Gamarci, who is sixty-four, was born the eldest son of a tax collector in northern Argentina. He spent some of his peripatetic youth living blocks away from the jungle, from monkeys and toucans and “snakes that weighed as much as a horse.” Apart from this unusual origin, his success story resembles that of many a Greenwich executive. He joined Lloyds Bank when he was twenty, worked insane hours, and eventually headed the bank’s North American operation from New York City. Later, Gamarci oversaw UBS’s investment banking interests in Latin America. In recent years he has turned to mining. At present he sits on the board of a large mining investment company and runs a small firm that hunts for (but does not extract) gold and uranium.
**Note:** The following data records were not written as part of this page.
-- ==== Sys2Proof/Machine/ClockExec.lean ====
section
/-! DEFINITION. The commands of one family: Clocks and fabric time (R26 to R32, R522). -/

namespace Sys2Proof
namespace Machine

/-- FT_S_READ (R32). -/
def runFtSRead (s : State) : Result :=
  s.answer (s.taken (execFtSRead s))

/-- FT_STEP (R30). -/
def runFtStep (org : Origin) (off : Word) (s : State) : Result :=
  s.answer (s.taken (execFtStep org off s))

/-- FT_DISCIPLINE_PERIOD (R31). -/
def runFtDisciplinePeriod (s : State) : Result :=
  s.answer (s.taken (execFtDisciplinePeriod s))

/-- FT_SYNC_TIMEOUT (R31). -/
def runFtSyncTimeout (s : State) : Result :=
  s.answer (s.taken (execFtSyncTimeout s))

/-- MASTER_LOCK_LOST (R26). -/
def runMasterLockLost (s : State) : Result :=
  s.ends (s.taken (execMasterLockLost s))

/-- REFCLK_LOST (R522). -/
def runRefclkLost (s : State) : Result :=
  s.ends (s.taken (execRefclkLost s))

/-- PHY_PLL_LOCK_LOST (R27). -/
def runPhyPllLockLost (kind n : Nat) (locked : Bool) (s : State) : Result :=
  s.answer (s.taken (execPhyPllLockLost kind n locked s))

end Machine
end Sys2Proof
end

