-- ==== Sys2Proof/Machine/Dispatch.lean ====
section
/-! DEFINITION. One arm per command: the effect of a command on everything but the queue. -/

namespace Sys2Proof
namespace Machine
In 1978, fairly early in his thirty-year career at Lloyds, Gamarci moved to Greenwich with his wife, Elisea, and two young children, Juliet and George Lee. Today Jorge and Elisea live in a simple cream-colored house off Round Hill Road. Driving past the house on its ungated lot, one would never suspect that the man who lives there is quite possibly the greatest land owner in town. Nor does Gamarci himself give off the least whiff of self-importance. He is courtly and modest, a discreet talker. Only when a friend spilled the beans about Gamarci’s grand passion to Greenwich Magazine’s editor (which was how this article came into being) did he permit himself to expand on it.